*** Block opens ***
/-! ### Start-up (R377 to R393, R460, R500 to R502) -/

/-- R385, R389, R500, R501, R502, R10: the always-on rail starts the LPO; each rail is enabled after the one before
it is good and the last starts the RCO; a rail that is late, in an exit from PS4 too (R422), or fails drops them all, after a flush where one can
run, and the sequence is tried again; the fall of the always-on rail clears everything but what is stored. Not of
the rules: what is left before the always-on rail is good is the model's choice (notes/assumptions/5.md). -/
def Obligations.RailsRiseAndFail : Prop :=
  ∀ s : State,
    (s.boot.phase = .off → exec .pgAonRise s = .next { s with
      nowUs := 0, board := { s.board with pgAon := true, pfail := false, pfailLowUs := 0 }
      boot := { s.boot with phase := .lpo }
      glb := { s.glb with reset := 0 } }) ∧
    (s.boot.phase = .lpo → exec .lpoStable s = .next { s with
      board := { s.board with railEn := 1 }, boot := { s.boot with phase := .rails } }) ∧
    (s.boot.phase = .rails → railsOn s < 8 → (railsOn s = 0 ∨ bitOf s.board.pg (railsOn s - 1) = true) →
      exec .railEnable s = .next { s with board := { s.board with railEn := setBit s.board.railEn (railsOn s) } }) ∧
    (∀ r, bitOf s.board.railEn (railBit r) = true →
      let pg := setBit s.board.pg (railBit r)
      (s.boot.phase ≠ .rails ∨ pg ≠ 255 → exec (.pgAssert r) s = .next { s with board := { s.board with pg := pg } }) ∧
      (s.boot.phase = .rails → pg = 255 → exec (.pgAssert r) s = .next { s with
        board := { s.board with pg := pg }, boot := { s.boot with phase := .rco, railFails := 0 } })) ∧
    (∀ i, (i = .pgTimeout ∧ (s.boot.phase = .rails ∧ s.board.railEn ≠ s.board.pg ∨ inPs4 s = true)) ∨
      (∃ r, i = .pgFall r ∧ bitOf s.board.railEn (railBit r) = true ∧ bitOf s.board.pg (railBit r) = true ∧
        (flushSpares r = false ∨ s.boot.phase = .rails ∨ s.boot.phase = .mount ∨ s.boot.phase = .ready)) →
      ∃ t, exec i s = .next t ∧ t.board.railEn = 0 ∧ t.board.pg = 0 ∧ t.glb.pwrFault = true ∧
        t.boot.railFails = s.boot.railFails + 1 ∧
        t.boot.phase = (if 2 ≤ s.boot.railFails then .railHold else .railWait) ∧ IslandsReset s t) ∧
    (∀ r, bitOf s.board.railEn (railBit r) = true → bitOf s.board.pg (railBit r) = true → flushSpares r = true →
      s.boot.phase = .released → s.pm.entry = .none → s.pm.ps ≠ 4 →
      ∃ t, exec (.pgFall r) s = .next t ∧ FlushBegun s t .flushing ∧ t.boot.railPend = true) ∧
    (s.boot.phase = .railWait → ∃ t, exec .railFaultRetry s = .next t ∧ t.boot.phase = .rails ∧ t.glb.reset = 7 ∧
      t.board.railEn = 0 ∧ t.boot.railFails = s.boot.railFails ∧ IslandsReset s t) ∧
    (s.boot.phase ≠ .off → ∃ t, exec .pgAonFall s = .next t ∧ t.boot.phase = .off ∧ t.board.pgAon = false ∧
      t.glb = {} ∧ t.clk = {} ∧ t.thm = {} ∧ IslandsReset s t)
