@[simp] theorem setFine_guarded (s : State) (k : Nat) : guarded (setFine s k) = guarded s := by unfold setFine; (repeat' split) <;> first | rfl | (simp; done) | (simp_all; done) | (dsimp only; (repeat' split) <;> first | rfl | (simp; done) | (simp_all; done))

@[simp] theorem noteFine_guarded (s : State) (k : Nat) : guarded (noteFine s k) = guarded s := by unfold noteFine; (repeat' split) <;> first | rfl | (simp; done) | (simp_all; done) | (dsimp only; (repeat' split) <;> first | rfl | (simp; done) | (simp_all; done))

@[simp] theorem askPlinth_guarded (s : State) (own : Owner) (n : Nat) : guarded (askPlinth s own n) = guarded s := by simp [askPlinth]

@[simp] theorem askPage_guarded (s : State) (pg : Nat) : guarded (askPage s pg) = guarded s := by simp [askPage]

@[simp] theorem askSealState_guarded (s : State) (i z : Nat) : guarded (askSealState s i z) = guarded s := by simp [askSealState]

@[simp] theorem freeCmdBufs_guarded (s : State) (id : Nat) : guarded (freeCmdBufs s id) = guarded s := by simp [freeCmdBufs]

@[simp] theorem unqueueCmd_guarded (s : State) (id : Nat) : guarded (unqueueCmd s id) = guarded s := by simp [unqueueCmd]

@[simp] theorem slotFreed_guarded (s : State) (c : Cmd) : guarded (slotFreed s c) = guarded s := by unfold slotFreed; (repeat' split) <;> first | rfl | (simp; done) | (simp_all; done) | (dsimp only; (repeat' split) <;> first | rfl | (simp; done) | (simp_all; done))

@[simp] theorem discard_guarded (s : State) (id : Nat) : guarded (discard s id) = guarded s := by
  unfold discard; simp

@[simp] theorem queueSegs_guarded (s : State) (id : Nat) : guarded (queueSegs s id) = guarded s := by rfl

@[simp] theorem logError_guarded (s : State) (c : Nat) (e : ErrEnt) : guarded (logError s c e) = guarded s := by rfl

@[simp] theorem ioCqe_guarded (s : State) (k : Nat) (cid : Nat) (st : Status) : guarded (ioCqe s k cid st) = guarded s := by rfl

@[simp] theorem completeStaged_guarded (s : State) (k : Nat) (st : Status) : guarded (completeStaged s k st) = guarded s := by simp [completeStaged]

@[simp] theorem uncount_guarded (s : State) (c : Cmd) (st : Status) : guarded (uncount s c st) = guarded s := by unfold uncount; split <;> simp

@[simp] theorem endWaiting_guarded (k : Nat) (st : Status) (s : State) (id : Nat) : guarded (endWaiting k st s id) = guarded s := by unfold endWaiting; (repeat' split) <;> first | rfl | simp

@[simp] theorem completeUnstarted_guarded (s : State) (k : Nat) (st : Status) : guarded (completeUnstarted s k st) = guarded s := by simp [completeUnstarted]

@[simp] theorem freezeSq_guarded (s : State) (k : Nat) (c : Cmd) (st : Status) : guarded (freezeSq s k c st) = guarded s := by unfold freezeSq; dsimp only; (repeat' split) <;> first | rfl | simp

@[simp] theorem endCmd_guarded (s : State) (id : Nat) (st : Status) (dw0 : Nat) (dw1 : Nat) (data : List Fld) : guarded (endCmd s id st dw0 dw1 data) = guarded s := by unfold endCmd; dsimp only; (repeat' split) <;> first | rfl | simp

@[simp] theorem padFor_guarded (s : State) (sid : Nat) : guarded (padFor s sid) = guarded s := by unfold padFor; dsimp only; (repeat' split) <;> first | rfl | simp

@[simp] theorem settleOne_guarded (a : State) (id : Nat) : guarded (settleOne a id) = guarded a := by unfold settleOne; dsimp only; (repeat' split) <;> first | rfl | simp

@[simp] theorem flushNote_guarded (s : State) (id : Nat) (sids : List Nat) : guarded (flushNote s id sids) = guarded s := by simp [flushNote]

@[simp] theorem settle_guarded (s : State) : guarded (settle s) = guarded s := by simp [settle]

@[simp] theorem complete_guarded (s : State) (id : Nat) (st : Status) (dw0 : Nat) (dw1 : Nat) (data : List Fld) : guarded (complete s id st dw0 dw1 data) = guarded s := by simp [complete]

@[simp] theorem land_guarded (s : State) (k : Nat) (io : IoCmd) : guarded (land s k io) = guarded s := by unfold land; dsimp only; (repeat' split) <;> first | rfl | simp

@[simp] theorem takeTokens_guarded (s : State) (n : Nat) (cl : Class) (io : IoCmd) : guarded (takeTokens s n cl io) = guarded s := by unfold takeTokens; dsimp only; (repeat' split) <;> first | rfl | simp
*** Block closes ***
Your answer should be the full set of records, printed exactly.

/-! ### Start-up (R377 to R393, R460, R500 to R502) -/

/-- R385, R389, R500, R501, R502, R10: the always-on rail starts the LPO; each rail is enabled after the one before
it is good and the last starts the RCO; a rail that is late, in an exit from PS4 too (R422), or fails drops them all, after a flush where one can
run, and the sequence is tried again; the fall of the always-on rail clears everything but what is stored. Not of
the rules: what is left before the always-on rail is good is the model's choice (notes/assumptions/5.md). -/
def Obligations.RailsRiseAndFail : Prop :=
  ∀ s : State,
    (s.boot.phase = .off → exec .pgAonRise s = .next { s with
      nowUs := 0, board := { s.board with pgAon := true, pfail := false, pfailLowUs := 0 }
      boot := { s.boot with phase := .lpo }
      glb := { s.glb with reset := 0 } }) ∧
    (s.boot.phase = .lpo → exec .lpoStable s = .next { s with
      board := { s.board with railEn := 1 }, boot := { s.boot with phase := .rails } }) ∧
    (s.boot.phase = .rails → railsOn s < 8 → (railsOn s = 0 ∨ bitOf s.board.pg (railsOn s - 1) = true) →
      exec .railEnable s = .next { s with board := { s.board with railEn := setBit s.board.railEn (railsOn s) } }) ∧
    (∀ r, bitOf s.board.railEn (railBit r) = true →
      let pg := setBit s.board.pg (railBit r)
      (s.boot.phase ≠ .rails ∨ pg ≠ 255 → exec (.pgAssert r) s = .next { s with board := { s.board with pg := pg } }) ∧
      (s.boot.phase = .rails → pg = 255 → exec (.pgAssert r) s = .next { s with
        board := { s.board with pg := pg }, boot := { s.boot with phase := .rco, railFails := 0 } })) ∧
    (∀ i, (i = .pgTimeout ∧ (s.boot.phase = .rails ∧ s.board.railEn ≠ s.board.pg ∨ inPs4 s = true)) ∨
      (∃ r, i = .pgFall r ∧ bitOf s.board.railEn (railBit r) = true ∧ bitOf s.board.pg (railBit r) = true ∧
        (flushSpares r = false ∨ s.boot.phase = .rails ∨ s.boot.phase = .mount ∨ s.boot.phase = .ready)) →
      ∃ t, exec i s = .next t ∧ t.board.railEn = 0 ∧ t.board.pg = 0 ∧ t.glb.pwrFault = true ∧
        t.boot.railFails = s.boot.railFails + 1 ∧
        t.boot.phase = (if 2 ≤ s.boot.railFails then .railHold else .railWait) ∧ IslandsReset s t) ∧
    (∀ r, bitOf s.board.railEn (railBit r) = true → bitOf s.board.pg (railBit r) = true → flushSpares r = true →
      s.boot.phase = .released → s.pm.entry = .none → s.pm.ps ≠ 4 →
      ∃ t, exec (.pgFall r) s = .next t ∧ FlushBegun s t .flushing ∧ t.boot.railPend = true) ∧
    (s.boot.phase = .railWait → ∃ t, exec .railFaultRetry s = .next t ∧ t.boot.phase = .rails ∧ t.glb.reset = 7 ∧
      t.board.railEn = 0 ∧ t.boot.railFails = s.boot.railFails ∧ IslandsReset s t) ∧
    (s.boot.phase ≠ .off → ∃ t, exec .pgAonFall s = .next t ∧ t.boot.phase = .off ∧ t.board.pgAon = false ∧
      t.glb = {} ∧ t.clk = {} ∧ t.thm = {} ∧ IslandsReset s t)
@[simp] theorem setFine_guarded (s : State) (k : Nat) : guarded (setFine s k) = guarded s := by unfold setFine; (repeat' split) <;> first | rfl | (simp; done) | (simp_all; done) | (dsimp only; (repeat' split) <;> first | rfl | (simp; done) | (simp_all; done))

@[simp] theorem noteFine_guarded (s : State) (k : Nat) : guarded (noteFine s k) = guarded s := by unfold noteFine; (repeat' split) <;> first | rfl | (simp; done) | (simp_all; done) | (dsimp only; (repeat' split) <;> first | rfl | (simp; done) | (simp_all; done))

@[simp] theorem askPlinth_guarded (s : State) (own : Owner) (n : Nat) : guarded (askPlinth s own n) = guarded s := by simp [askPlinth]

@[simp] theorem askPage_guarded (s : State) (pg : Nat) : guarded (askPage s pg) = guarded s := by simp [askPage]

@[simp] theorem askSealState_guarded (s : State) (i z : Nat) : guarded (askSealState s i z) = guarded s := by simp [askSealState]

@[simp] theorem freeCmdBufs_guarded (s : State) (id : Nat) : guarded (freeCmdBufs s id) = guarded s := by simp [freeCmdBufs]

@[simp] theorem unqueueCmd_guarded (s : State) (id : Nat) : guarded (unqueueCmd s id) = guarded s := by simp [unqueueCmd]

@[simp] theorem slotFreed_guarded (s : State) (c : Cmd) : guarded (slotFreed s c) = guarded s := by unfold slotFreed; (repeat' split) <;> first | rfl | (simp; done) | (simp_all; done) | (dsimp only; (repeat' split) <;> first | rfl | (simp; done) | (simp_all; done))

@[simp] theorem discard_guarded (s : State) (id : Nat) : guarded (discard s id) = guarded s := by
  unfold discard; simp

@[simp] theorem queueSegs_guarded (s : State) (id : Nat) : guarded (queueSegs s id) = guarded s := by rfl

@[simp] theorem logError_guarded (s : State) (c : Nat) (e : ErrEnt) : guarded (logError s c e) = guarded s := by rfl

@[simp] theorem ioCqe_guarded (s : State) (k : Nat) (cid : Nat) (st : Status) : guarded (ioCqe s k cid st) = guarded s := by rfl

@[simp] theorem completeStaged_guarded (s : State) (k : Nat) (st : Status) : guarded (completeStaged s k st) = guarded s := by simp [completeStaged]

@[simp] theorem uncount_guarded (s : State) (c : Cmd) (st : Status) : guarded (uncount s c st) = guarded s := by unfold uncount; split <;> simp

@[simp] theorem endWaiting_guarded (k : Nat) (st : Status) (s : State) (id : Nat) : guarded (endWaiting k st s id) = guarded s := by unfold endWaiting; (repeat' split) <;> first | rfl | simp

@[simp] theorem completeUnstarted_guarded (s : State) (k : Nat) (st : Status) : guarded (completeUnstarted s k st) = guarded s := by simp [completeUnstarted]

@[simp] theorem freezeSq_guarded (s : State) (k : Nat) (c : Cmd) (st : Status) : guarded (freezeSq s k c st) = guarded s := by unfold freezeSq; dsimp only; (repeat' split) <;> first | rfl | simp

@[simp] theorem endCmd_guarded (s : State) (id : Nat) (st : Status) (dw0 : Nat) (dw1 : Nat) (data : List Fld) : guarded (endCmd s id st dw0 dw1 data) = guarded s := by unfold endCmd; dsimp only; (repeat' split) <;> first | rfl | simp

@[simp] theorem padFor_guarded (s : State) (sid : Nat) : guarded (padFor s sid) = guarded s := by unfold padFor; dsimp only; (repeat' split) <;> first | rfl | simp

@[simp] theorem settleOne_guarded (a : State) (id : Nat) : guarded (settleOne a id) = guarded a := by unfold settleOne; dsimp only; (repeat' split) <;> first | rfl | simp

@[simp] theorem flushNote_guarded (s : State) (id : Nat) (sids : List Nat) : guarded (flushNote s id sids) = guarded s := by simp [flushNote]

@[simp] theorem settle_guarded (s : State) : guarded (settle s) = guarded s := by simp [settle]

@[simp] theorem complete_guarded (s : State) (id : Nat) (st : Status) (dw0 : Nat) (dw1 : Nat) (data : List Fld) : guarded (complete s id st dw0 dw1 data) = guarded s := by simp [complete]

@[simp] theorem land_guarded (s : State) (k : Nat) (io : IoCmd) : guarded (land s k io) = guarded s := by unfold land; dsimp only; (repeat' split) <;> first | rfl | simp

@[simp] theorem takeTokens_guarded (s : State) (n : Nat) (cl : Class) (io : IoCmd) : guarded (takeTokens s n cl io) = guarded s := by unfold takeTokens; dsimp only; (repeat' split) <;> first | rfl | simp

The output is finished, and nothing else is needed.